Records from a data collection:
★ ★ ★ ★ ★ ★ ★
/-! ### State.setCore -/

@[simp] theorem State.setCore_regs (t c : Nat) (v : Core) : (s.setCore t c v).regs = s.regs := rfl
@[simp] theorem State.setCore_mem (t c : Nat) (v : Core) : (s.setCore t c v).mem = s.mem := rfl
@[simp] theorem State.setCore_poison (t c : Nat) (v : Core) : (s.setCore t c v).poison = s.poison := rfl
@[simp] theorem State.setCore_zeroTags (t c : Nat) (v : Core) : (s.setCore t c v).zeroTags = s.zeroTags := rfl
@[simp] theorem State.setCore_cores (t c : Nat) (v : Core) :
    (s.setCore t c v).cores = tput s.cores (coreKey t c) v := rfl
@[simp] theorem State.setCore_tallies (t c : Nat) (v : Core) : (s.setCore t c v).tallies = s.tallies := rfl
@[simp] theorem State.setCore_tellers (t c : Nat) (v : Core) : (s.setCore t c v).tellers = s.tellers := rfl
@[simp] theorem State.setCore_escrow (t c : Nat) (v : Core) : (s.setCore t c v).escrow = s.escrow := rfl
@[simp] theorem State.setCore_clearings (t c : Nat) (v : Core) : (s.setCore t c v).clearings = s.clearings := rfl
@[simp] theorem State.setCore_tiles (t c : Nat) (v : Core) : (s.setCore t c v).tiles = s.tiles := rfl
@[simp] theorem State.setCore_net (t c : Nat) (v : Core) : (s.setCore t c v).net = s.net := rfl
@[simp] theorem State.setCore_chans (t c : Nat) (v : Core) : (s.setCore t c v).chans = s.chans := rfl
@[simp] theorem State.setCore_memIn (t c : Nat) (v : Core) : (s.setCore t c v).memIn = s.memIn := rfl
@[simp] theorem State.setCore_regions (t c : Nat) (v : Core) : (s.setCore t c v).regions = s.regions := rfl
@[simp] theorem State.setCore_logic (t c : Nat) (v : Core) : (s.setCore t c v).logic = s.logic := rfl
@[simp] theorem State.setCore_fports (t c : Nat) (v : Core) : (s.setCore t c v).fports = s.fports := rfl
@[simp] theorem State.setCore_trips (t c : Nat) (v : Core) : (s.setCore t c v).trips = s.trips := rfl
@[simp] theorem State.setCore_fabs (t c : Nat) (v : Core) : (s.setCore t c v).fabs = s.fabs := rfl
@[simp] theorem State.setCore_edges (t c : Nat) (v : Core) : (s.setCore t c v).edges = s.edges := rfl
@[simp] theorem State.setCore_sds (t c : Nat) (v : Core) : (s.setCore t c v).sds = s.sds := rfl
@[simp] theorem State.setCore_gens (t c : Nat) (v : Core) : (s.setCore t c v).gens = s.gens := rfl
@[simp] theorem State.setCore_outs (t c : Nat) (v : Core) : (s.setCore t c v).outs = s.outs := rfl
@[simp] theorem State.setCore_verdicts (t c : Nat) (v : Core) : (s.setCore t c v).verdicts = s.verdicts := rfl
@[simp] theorem State.setCore_encs (t c : Nat) (v : Core) : (s.setCore t c v).encs = s.encs := rfl
@[simp] theorem State.setCore_lanes (t c : Nat) (v : Core) : (s.setCore t c v).lanes = s.lanes := rfl
@[simp] theorem State.setCore_host (t c : Nat) (v : Core) : (s.setCore t c v).host = s.host := rfl
@[simp] theorem State.setCore_eths (t c : Nat) (v : Core) : (s.setCore t c v).eths = s.eths := rfl
@[simp] theorem State.setCore_keeper (t c : Nat) (v : Core) : (s.setCore t c v).keeper = s.keeper := rfl
@[simp] theorem State.setCore_pacer (t c : Nat) (v : Core) : (s.setCore t c v).pacer = s.pacer := rfl
@[simp] theorem State.setCore_mint (t c : Nat) (v : Core) : (s.setCore t c v).mint = s.mint := rfl
@[simp] theorem State.setCore_boot (t c : Nat) (v : Core) : (s.setCore t c v).boot = s.boot := rfl
@[simp] theorem State.setCore_freshAt (t c : Nat) (v : Core) : (s.setCore t c v).freshAt = s.freshAt := rfl
@[simp] theorem State.setCore_fresh (t c : Nat) (v : Core) : (s.setCore t c v).fresh = s.fresh := rfl
@[simp] theorem State.setCore_free (t c : Nat) (v : Core) : (s.setCore t c v).free = s.free := rfl
@[simp] theorem State.setCore_pending (t c : Nat) (v : Core) : (s.setCore t c v).pending = s.pending := rfl

/-! ### State.setTile -/

@[simp] theorem State.setTile_regs (t : Nat) (v : TileUnit) : (s.setTile t v).regs = s.regs := rfl
@[simp] theorem State.setTile_mem (t : Nat) (v : TileUnit) : (s.setTile t v).mem = s.mem := rfl
@[simp] theorem State.setTile_poison (t : Nat) (v : TileUnit) : (s.setTile t v).poison = s.poison := rfl
@[simp] theorem State.setTile_zeroTags (t : Nat) (v : TileUnit) : (s.setTile t v).zeroTags = s.zeroTags := rfl
@[simp] theorem State.setTile_cores (t : Nat) (v : TileUnit) : (s.setTile t v).cores = s.cores := rfl
@[simp] theorem State.setTile_tallies (t : Nat) (v : TileUnit) : (s.setTile t v).tallies = s.tallies := rfl
@[simp] theorem State.setTile_tellers (t : Nat) (v : TileUnit) : (s.setTile t v).tellers = s.tellers := rfl
@[simp] theorem State.setTile_escrow (t : Nat) (v : TileUnit) : (s.setTile t v).escrow = s.escrow := rfl
@[simp] theorem State.setTile_clearings (t : Nat) (v : TileUnit) : (s.setTile t v).clearings = s.clearings := rfl
@[simp] theorem State.setTile_tiles (t : Nat) (v : TileUnit) : (s.setTile t v).tiles = tput s.tiles t v := rfl
@[simp] theorem State.setTile_net (t : Nat) (v : TileUnit) : (s.setTile t v).net = s.net := rfl
@[simp] theorem State.setTile_chans (t : Nat) (v : TileUnit) : (s.setTile t v).chans = s.chans := rfl
@[simp] theorem State.setTile_memIn (t : Nat) (v : TileUnit) : (s.setTile t v).memIn = s.memIn := rfl
@[simp] theorem State.setTile_regions (t : Nat) (v : TileUnit) : (s.setTile t v).regions = s.regions := rfl
@[simp] theorem State.setTile_logic (t : Nat) (v : TileUnit) : (s.setTile t v).logic = s.logic := rfl
@[simp] theorem State.setTile_fports (t : Nat) (v : TileUnit) : (s.setTile t v).fports = s.fports := rfl
@[simp] theorem State.setTile_trips (t : Nat) (v : TileUnit) : (s.setTile t v).trips = s.trips := rfl
@[simp] theorem State.setTile_fabs (t : Nat) (v : TileUnit) : (s.setTile t v).fabs = s.fabs := rfl
@[simp] theorem State.setTile_edges (t : Nat) (v : TileUnit) : (s.setTile t v).edges = s.edges := rfl
@[simp] theorem State.setTile_sds (t : Nat) (v : TileUnit) : (s.setTile t v).sds = s.sds := rfl
@[simp] theorem State.setTile_gens (t : Nat) (v : TileUnit) : (s.setTile t v).gens = s.gens := rfl
@[simp] theorem State.setTile_outs (t : Nat) (v : TileUnit) : (s.setTile t v).outs = s.outs := rfl
@[simp] theorem State.setTile_verdicts (t : Nat) (v : TileUnit) : (s.setTile t v).verdicts = s.verdicts := rfl
@[simp] theorem State.setTile_encs (t : Nat) (v : TileUnit) : (s.setTile t v).encs = s.encs := rfl
@[simp] theorem State.setTile_lanes (t : Nat) (v : TileUnit) : (s.setTile t v).lanes = s.lanes := rfl
@[simp] theorem State.setTile_host (t : Nat) (v : TileUnit) : (s.setTile t v).host = s.host := rfl
@[simp] theorem State.setTile_eths (t : Nat) (v : TileUnit) : (s.setTile t v).eths = s.eths := rfl
@[simp] theorem State.setTile_keeper (t : Nat) (v : TileUnit) : (s.setTile t v).keeper = s.keeper := rfl
@[simp] theorem State.setTile_pacer (t : Nat) (v : TileUnit) : (s.setTile t v).pacer = s.pacer := rfl
@[simp] theorem State.setTile_mint (t : Nat) (v : TileUnit) : (s.setTile t v).mint = s.mint := rfl
@[simp] theorem State.setTile_boot (t : Nat) (v : TileUnit) : (s.setTile t v).boot = s.boot := rfl
@[simp] theorem State.setTile_freshAt (t : Nat) (v : TileUnit) : (s.setTile t v).freshAt = s.freshAt := rfl
@[simp] theorem State.setTile_fresh (t : Nat) (v : TileUnit) : (s.setTile t v).fresh = s.fresh := rfl
@[simp] theorem State.setTile_free (t : Nat) (v : TileUnit) : (s.setTile t v).free = s.free := rfl
@[simp] theorem State.setTile_pending (t : Nat) (v : TileUnit) : (s.setTile t v).pending = s.pending := rfl

/-! ### State.setNet -/

@[simp] theorem State.setNet_regs (n : Net) : (s.setNet n).regs = s.regs := rfl
@[simp] theorem State.setNet_mem (n : Net) : (s.setNet n).mem = s.mem := rfl
@[simp] theorem State.setNet_poison (n : Net) : (s.setNet n).poison = s.poison := rfl
@[simp] theorem State.setNet_zeroTags (n : Net) : (s.setNet n).zeroTags = s.zeroTags := rfl
@[simp] theorem State.setNet_cores (n : Net) : (s.setNet n).cores = s.cores := rfl
@[simp] theorem State.setNet_tallies (n : Net) : (s.setNet n).tallies = s.tallies := rfl
@[simp] theorem State.setNet_tellers (n : Net) : (s.setNet n).tellers = s.tellers := rfl
@[simp] theorem State.setNet_escrow (n : Net) : (s.setNet n).escrow = s.escrow := rfl
@[simp] theorem State.setNet_clearings (n : Net) : (s.setNet n).clearings = s.clearings := rfl
@[simp] theorem State.setNet_tiles (n : Net) : (s.setNet n).tiles = s.tiles := rfl
@[simp] theorem State.setNet_net (n : Net) : (s.setNet n).net = n := rfl
@[simp] theorem State.setNet_chans (n : Net) : (s.setNet n).chans = s.chans := rfl
@[simp] theorem State.setNet_memIn (n : Net) : (s.setNet n).memIn = s.memIn := rfl
@[simp] theorem State.setNet_regions (n : Net) : (s.setNet n).regions = s.regions := rfl
@[simp] theorem State.setNet_logic (n : Net) : (s.setNet n).logic = s.logic := rfl
@[simp] theorem State.setNet_fports (n : Net) : (s.setNet n).fports = s.fports := rfl
@[simp] theorem State.setNet_trips (n : Net) : (s.setNet n).trips = s.trips := rfl
@[simp] theorem State.setNet_fabs (n : Net) : (s.setNet n).fabs = s.fabs := rfl
@[simp] theorem State.setNet_edges (n : Net) : (s.setNet n).edges = s.edges := rfl
@[simp] theorem State.setNet_sds (n : Net) : (s.setNet n).sds = s.sds := rfl
@[simp] theorem State.setNet_gens (n : Net) : (s.setNet n).gens = s.gens := rfl
@[simp] theorem State.setNet_outs (n : Net) : (s.setNet n).outs = s.outs := rfl
@[simp] theorem State.setNet_verdicts (n : Net) : (s.setNet n).verdicts = s.verdicts := rfl
@[simp] theorem State.setNet_encs (n : Net) : (s.setNet n).encs = s.encs := rfl
@[simp] theorem State.setNet_lanes (n : Net) : (s.setNet n).lanes = s.lanes := rfl
@[simp] theorem State.setNet_host (n : Net) : (s.setNet n).host = s.host := rfl
@[simp] theorem State.setNet_eths (n : Net) : (s.setNet n).eths = s.eths := rfl
@[simp] theorem State.setNet_keeper (n : Net) : (s.setNet n).keeper = s.keeper := rfl
@[simp] theorem State.setNet_pacer (n : Net) : (s.setNet n).pacer = s.pacer := rfl
@[simp] theorem State.setNet_mint (n : Net) : (s.setNet n).mint = s.mint := rfl
@[simp] theorem State.setNet_boot (n : Net) : (s.setNet n).boot = s.boot := rfl
@[simp] theorem State.setNet_freshAt (n : Net) : (s.setNet n).freshAt = s.freshAt := rfl
@[simp] theorem State.setNet_fresh (n : Net) : (s.setNet n).fresh = s.fresh := rfl
@[simp] theorem State.setNet_free (n : Net) : (s.setNet n).free = s.free := rfl
@[simp] theorem State.setNet_pending (n : Net) : (s.setNet n).pending = s.pending := rfl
★ ★ ★ ★ ★ ★ ★
EXERCISE BRIEF |
The lines above, starting at the one with "t v).fresh = s.fresh := rfl" and ending at the one with "n).memIn = s.memIn := rfl", are the only ones to return, exactly as written.

RESPONSE BELOW |
@[simp] theorem State.setTile_fresh (t : Nat) (v : TileUnit) : (s.setTile t v).fresh = s.fresh := rfl
@[simp] theorem State.setTile_free (t : Nat) (v : TileUnit) : (s.setTile t v).free = s.free := rfl
@[simp] theorem State.setTile_pending (t : Nat) (v : TileUnit) : (s.setTile t v).pending = s.pending := rfl

/-! ### State.setNet -/

@[simp] theorem State.setNet_regs (n : Net) : (s.setNet n).regs = s.regs := rfl
@[simp] theorem State.setNet_mem (n : Net) : (s.setNet n).mem = s.mem := rfl
@[simp] theorem State.setNet_poison (n : Net) : (s.setNet n).poison = s.poison := rfl
@[simp] theorem State.setNet_zeroTags (n : Net) : (s.setNet n).zeroTags = s.zeroTags := rfl
@[simp] theorem State.setNet_cores (n : Net) : (s.setNet n).cores = s.cores := rfl
@[simp] theorem State.setNet_tallies (n : Net) : (s.setNet n).tallies = s.tallies := rfl
@[simp] theorem State.setNet_tellers (n : Net) : (s.setNet n).tellers = s.tellers := rfl
@[simp] theorem State.setNet_escrow (n : Net) : (s.setNet n).escrow = s.escrow := rfl
@[simp] theorem State.setNet_clearings (n : Net) : (s.setNet n).clearings = s.clearings := rfl
@[simp] theorem State.setNet_tiles (n : Net) : (s.setNet n).tiles = s.tiles := rfl
@[simp] theorem State.setNet_net (n : Net) : (s.setNet n).net = n := rfl
@[simp] theorem State.setNet_chans (n : Net) : (s.setNet n).chans = s.chans := rfl
@[simp] theorem State.setNet_memIn (n : Net) : (s.setNet n).memIn = s.memIn := rfl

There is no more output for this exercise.